Just how do you frame planning legislation so as to prohibit mediocrity while allowing excellence its sparkle? And how do you make it stick, when political will seems habitually directed to development at any cost?

To these questions neither the Minister for State Development, Mr Hannaford, nor civil servants from the half-dozen government departments involved have answers. And goodness knows the solutions are far from obvious. Similar developments are happening all over the world – Barcelona’s Olympic Village, London’s Docklands, New York’s Battery Park – but while Sydney may reap the special splendours of site and climate, it is also bedevilled by local cultural conditions. Specifically, our city’s ad-hoc history means that unlike New York, or even Pasadena, we can draw on no continuing urban tradition of well-tried and well-loved building form, like Philadelphia’s brownstones, Manhattan’s perimeter blocks, Barcelona’s atrium apartments, Pasadena’s garden courts. What is a Sydney city building that isn’t equally Houston or Hong Kong? And to make matters worse, the tradition we do have is one of planning by negotiation. So that a project, for instance like World Square, may start off with an allowable floor space ratio of 10:1 like everyone else, but end up, through a series of complex deals and trade-offs with the government, with 20:1. And while such a process may, as Mr Hannaford asserts, engender an orderly development process, it makes a right mess of the end product, or any notion of vision.

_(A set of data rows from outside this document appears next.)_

-- ==== Sys2Proof/Machine/Global.lean ====
section
/-!
DEFINITION. Machine/Global.lean: global barriers (R198, R200), timeline writes (R407), address-space commands and their
ends (R105 to R121), cache maintenance and the scrubber (R127, R136, R145).
-/
namespace Sys2Proof.Machine

/-! ### Global barriers (R198, R200) -/

/-- GBAR_DIE_FORWARD: a die sends its sum of team arrivals to D0, when it has reached EXPECT or the combining window ends. -/
def State.gbarForward (s : State) (die b : Nat) : State :=
  let g := s.gbar b
  let n := atD g.sums die 0
  if die ≥ 4 ∨ b ≥ 256 ∨ n = 0 then s
  else s.setGbar b { g with sums := modAt g.sums die fun _ => 0, flight := modAt g.flight die (· + n) }

/-- GBAR_DIE_FORWARD. -/
def execGbarDieForward (die b : Nat) (s : State) : Out := .next (s.gbarForward die b)

/-- D0 adds a die's sum; PHASE advances once for each EXPECT arrivals. -/
def State.gbarArrive (s : State) (die b : Nat) : State :=
  let g := s.gbar b
  let n := atD g.flight die 0
  if die ≥ 4 ∨ b ≥ 256 ∨ n = 0 then s
  else
    let c := g.count.toNat + n
    let e := g.expect.toNat
    let g := { g with flight := modAt g.flight die fun _ => 0 }
    s.setGbar b (if e = 0 then { g with count := BitVec.ofNat 16 c }
      else { g with phase := g.phase + BitVec.ofNat 16 (c / e), count := BitVec.ofNat 16 (c % e) })

/-- GBAR_D0_ARRIVAL. -/
def execGbarD0Arrival (die b : Nat) (s : State) : Out := .next (s.gbarArrive die b)

/-- GBAR_RELEASE: the die receives one release, and its waiting fibres go (R198, R199). -/
def State.gbarRelease (s : State) (die b : Nat) : State :=
  let g := s.gbar b
  let p := atD g.dphase die 0
  if die ≥ 4 ∨ b ≥ 256 ∨ p = g.phase then s
  else (s.setGbar b { g with dphase := modAt g.dphase die (· + 1) }).gbarWake

/-- GBAR_RELEASE. -/
def execGbarRelease (die b : Nat) (s : State) : Out := .next (s.gbarRelease die b)

/-- GB_CTL_WRITE (R200): `size` bytes from byte `off` of GB_CTL b. -/
def execGbCtlWrite (b off size : Nat) (v : DWord) (s : State) : Out :=
  .next (if b < 256 ∧ off + size ≤ 8 then s.regStore (0xC00 + 8 * b + off) size v.toNat else s)

/-! ### Timeline counters (R407) -/

/-- TL_VALUE_WRITE. -/
def execTlValueWrite (die k : Nat) (v : DWord) (s : State) : Out :=
  .next (if die < 4 ∧ k < 4096 then s.regStore (tlOff die k) 8 v.toNat else s)

/-- TL_ERRV_WRITE. -/
def execTlErrvWrite (die k : Nat) (v : DWord) (s : State) : Out :=
  .next (if die < 4 ∧ k < 4096 then s.regStore (tlOff die k + 16) 8 v.toNat else s)

/-! ### Address spaces (R107, R108) -/

/-- A write of ASCMD. -/
def State.ascmdWrite (s : State) (op : Nat) (asid : BitVec 10) : State := s.regStore 0x908 4 (asid.toNat + op * 2 ^ 10)

/-- ASCMD_QUERY. -/
def execAscmdQuery (asid : BitVec 10) (s : State) : Out := .next (s.ascmdWrite 0 asid)
/-- ASCMD_ACTIVATE. -/
def execAscmdActivate (asid : BitVec 10) (s : State) : Out := .next (s.ascmdWrite 1 asid)
/-- ASCMD_BUMP. -/
def execAscmdBump (asid : BitVec 10) (s : State) : Out := .next (s.ascmdWrite 2 asid)
/-- ASCMD_RETIRE. -/
def execAscmdRetire (asid : BitVec 10) (s : State) : Out := .next (s.ascmdWrite 3 asid)

/-- BUMP_COMPLETE (R108): the k-th bump under way ends; write-backs that waited for its pages are tried again. -/
def execBumpComplete (k : Nat) (s : State) : Out := .next (s.bumpFinish k).drainNotices
/-- RETIRE_COMPLETE (R107). -/
def execRetireComplete (s : State) : Out := .next s.retireComplete
/-- RPL_DONE (R117). -/
def execRplDone (v : DWord) (s : State) : Out := .next (s.regStore 0x928 8 v.toNat)

/-- Whether something of an agent waits for, or runs on, a page of a space. -/
def State.wantsPage (s : State) (agent asid vpn : Nat) : Bool :=
  if agent ≥ 161 then
    s.xfers.any (fun x => x.asid == asid) || s.tasks.any (fun t => t.asid == asid)
      || (s.clusters.any fun k => k.teams.any fun t => t.space == asid && !t.matq.isEmpty)
  else
    let k := s.cl agent
    (k.pend.any fun p => p.isLoad && s.pendSpace agent p == asid && (match p.access with
      | some (va, _, _) => va / 4096 == vpn
      | none => false))
    || k.teams.any fun t => t.space == asid && t.fibres.any fun f => f.live && f.pc.toNat / 4096 == vpn

/-- PAGE_WALK_COMPLETE (R113): the walk of a page that an agent needs fills its TLB and sets ACCESSED. -/
def execPageWalkComplete (agent asid vpn : Nat) (s : State) : Out :=
  .next (if agent < 165 ∧ s.wantsPage agent asid vpn = true then (s.xlate agent asid (4096 * vpn) 0).2 else s)

/-- MIG_GO (R120). -/
def execMigGo (v : Word) (s : State) : Out := .next (s.regStore 0x950 4 v.toNat)
/-- MIGRATION_COMPLETE (R121). -/
def execMigrationComplete (s : State) : Out := .next s.migFinish

/-! ### Caches (R127, R136) and the scrubber (R145) -/

/-- L1_EVICTION (R127): the line's dirty bytes go home, the rest is dropped; numbers from 161 name the RDCs of dies 0 to 3, whose
partials are merged first (R126, R142). -/
def execL1Eviction (cl line : Nat) (s : State) : Out :=
  .next (if cl ≤ 160 then s.evictLine cl line else if cl < 165 then s.evictRdc (cl - 161) line else s)

/-- REPL_UPDATE_APPLY (R136): the die applies the next number. -/
def execReplUpdateApply (die : Nat) (s : State) : Out :=
  .next (let n := atD s.repl.applied die 0
    if die < 4 ∧ n + 1 < s.repl.next then s.replApply die (n + 1) else s)

/-! ### Errors in memories (R145, R147) -/

/-- A soft error logged (R147): corrected, or beyond correction; no poison origin is known (log entry 113). -/
def State.softLog (s : State) (bad : Bool) (die unit index addr : Nat) : State :=
  if bad then (s.errLog 1 die unit index 1 addr 0xFFFF).mcRaise 1 else s.errCorrected die unit index addr 0

/-- Word n of the tiles poisoned by an error of its memory. -/
def Team.poisonWord (t : Team) (n : Nat) : Team :=
  { t with
    tiles := Tab.set 0 (Tab.set 0 t.tiles (2 * n) 0x7FC0FFFF) (2 * n + 1) 0x7FC0FFFF
    accPois := Tab.set none t.accPois n (some 0xFFFF) }

/-- An error of a word of L1 `c` in sector n (R147). -/
def State.softL1 (s : State) (c n : Nat) (bad : Bool) : State :=
  let dirty := (s.cl c).dirty.any fun x => x.1 / 64 == n
  let copy := s.dir.any fun e => e.owner == some c && e.line == n / 4 && e.masks.any fun m => m.1 == c && m.2.any fun o => o / 64 == n % 4
  -- modified bytes of a privatised copy, and a word the table keeps in the L1 (log entry 122)
  let held := (s.dir.any fun e => e.owner == some c && e.line == n / 4 && e.dirty.any fun o => o / 64 == n % 4)
    || s.svt.any fun e => e.scope == .cluster c && e.word / 8 == n
  let log (s : State) (bad : Bool) : State := s.softLog bad (c / 40) 0 (c % 40) (64 * n)
  if c ≥ 160 ∨ !(dirty || copy || held || ((s.cl c).sector? n).isSome) then s
  else if !bad then log s false
  else if dirty then log (s.modCl c fun k => { k with dpois := insSorted n k.dpois }) true
  else if held then log (s.setPois n true) true
  else if copy then log { s with dir := s.dir.map fun e => if e.owner = some c ∧ e.line = n / 4 then { e with owner := none } else e } false
  else log ((s.dropPref c (· == n)).modCl c fun k => { k with clean := k.clean.filter fun x => x.no != n }) false

/-- An error of a word of the RDC of a die in sector n: a copy is fetched again, a partial is modified data (R127, R147). -/
def State.softRdc (s : State) (d n : Nat) (bad : Bool) : State :=
  let part (p : Partial) : Bool := p.die == d && p.pa / 64 == n
  let log (s : State) (bad : Bool) : State := s.softLog bad d 1 (homeSlice (64 * n)) (64 * n)
  if d ≥ 4 ∨ !(s.partials.any part || (atD s.rdc d []).any fun x => x.no == n) then s
  else if !bad then log s false
  else if s.partials.any part then log (State.setPois { s with partials := s.partials.filter fun p => !part p } n true) true
  else log { s with rdc := modAt s.rdc d fun l => l.filter fun x => x.no != n } false

/-- An error of a memory with a code of its own (R147); n is a sector, or an 8-byte word of a team's scratchpad or tiles. -/
def State.softError (s : State) (n : Nat) (bad : Bool) : SoftPlace → State
  | .l1 c => s.softL1 c n bad
  | .rdc d => s.softRdc d n bad
  | .l2 =>
    let log (s : State) (bad : Bool) : State := s.softLog bad (homeDie (64 * n)) 1 (homeSlice (64 * n)) (64 * n)
    (match s.l2At n, bad with
      | 0, _ => s
      | _, false => log s false
      | 1, true => log (s.l2Drop (· == n)) false
      | _, true => log (s.setPois n true) true)
  | .scratch c slot => (match s.team? c slot with
    | some t => if c < 160 ∧ n < t.scr * 128 then
        (if bad then s.modTeam c slot fun t => { t with scrPois := insSorted n t.scrPois } else s).softLog bad (c / 40) 0 (c % 40) 0
      else s
    | none => s)
  | .acc c slot => (match s.team? c slot with
    | some t => if c < 160 ∧ n < t.acc * 16384 then
        (if bad then s.modTeam c slot fun t => t.poisonWord n else s).softLog bad (c / 40) 0 (c % 40) 0
      else s
    | none => s)

/-- The scrubber finds a sector beyond correction: HBM holds the poison codeword from then on, under the L2's copy if there is
one (R145, R146). -/
def State.scrubBad (s : State) (n : Nat) : State :=
  let s := { s with latent := s.latent.filter fun x => x.1 != n }
  (if s.l2At n = 0 then s.setPois n true else { s with latent := s.latent ++ [(n, 2)] }).errMemory (64 * n) 0xFFFF

/-- The scrubber reads what HBM holds of a sector, whatever the L2 has (R145). -/
def State.scrubRead (s : State) (n : Nat) : State :=
  match s.latent.lookup n with
  | some 0 => State.errCorrected { s with latent := s.latent.filter fun x => x.1 != n } (homeDie (64 * n)) 2 (hbmChannel (64 * n)) (64 * n) 0
  | some 1 => s.scrubBad n
  | _ => s

/-- PATROL_SCRUB (R145): one 64-byte sector of local HBM is read, and what is wrong in it is found; or something goes wrong
that a later read will find, or that a memory's own code finds (R147; log entry 121). -/
def execPatrolScrub (sector : Nat) (found : SectorState) (s : State) : Out :=
  .next (let pa := 64 * sector
    if !isLocal pa then s
    else match found with
      | .clean => s.scrubRead sector
      | .corrected => s.errCorrected (homeDie pa) 2 (hbmChannel pa) pa 0
      | .uncorrectable => if s.poisoned pa then s else s.scrubBad sector
      | .decay bad => if s.poisoned pa then s
        else { s with latent := s.latent.filter (fun x => x.1 != sector)
            ++ [(sector, max (b2n bad) ((s.latent.lookup sector).getD 0))] }
      | .soft place bad => s.softError sector bad place)

end Sys2Proof.Machine
end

These are serious obstacles to Sydney’s otherwise brilliant career – but neither is insurmountable. To the first one must answer (it’s so obvious)climate and site; to the second the answer is, quite simply, confidence. Only when politicians learn to refrain from that automatic tummy-tickle rollover when confronted by a developer, and find instead the confidence to define and regulate the kind of city we want, can a physical plan seriously be made.

London’s Docklands, used even by Mr Greiner as an obvious if heavily qualified example, has been a generally acknowledged disaster throughout the years of its deregulation.

Only now, when (American) developers have begun to employ their own consultants to write the urban design rules which alone can protect the quality of the environment and therefore their investments, is anything other than abject banality beginning to emerge.

Let it be a lesson to us then. We are no longer subject; we make our own rules. Ldt us therefore agree and impose some. The obvious and proper mechanism for this, of course, is government, but the Government, it seems, needs help. Pyrmont, identified in that tome of vagueness The Central Sydney Strategy (1988) as “the most exciting city edge redevelopment possibility in Australia” is Sydney’s chance to establish a tradition. To set up a vibrant commercial/residential mix, climatically responsive and moulded to its sire, of the kind for which there is no real precedent, here or, to my knowledge, anywhere.

Such places, though, don’t just happen; in autocracies they are imposed, in democracies they can only come through wise and careful government. A competition, such as Barcelona held in hope of its Olympics, provides ideas; but we need the mechanisms, too.

This business of minimising controversy by abstaining from all fact or commitment throughout the period of public exposure, then reclining gratefully into a warm bath of laissez-faire, simply won’t do. The planning arm of government, which now hangs limp and withered, must be encouraged to do what we pay it for, namely, to govern.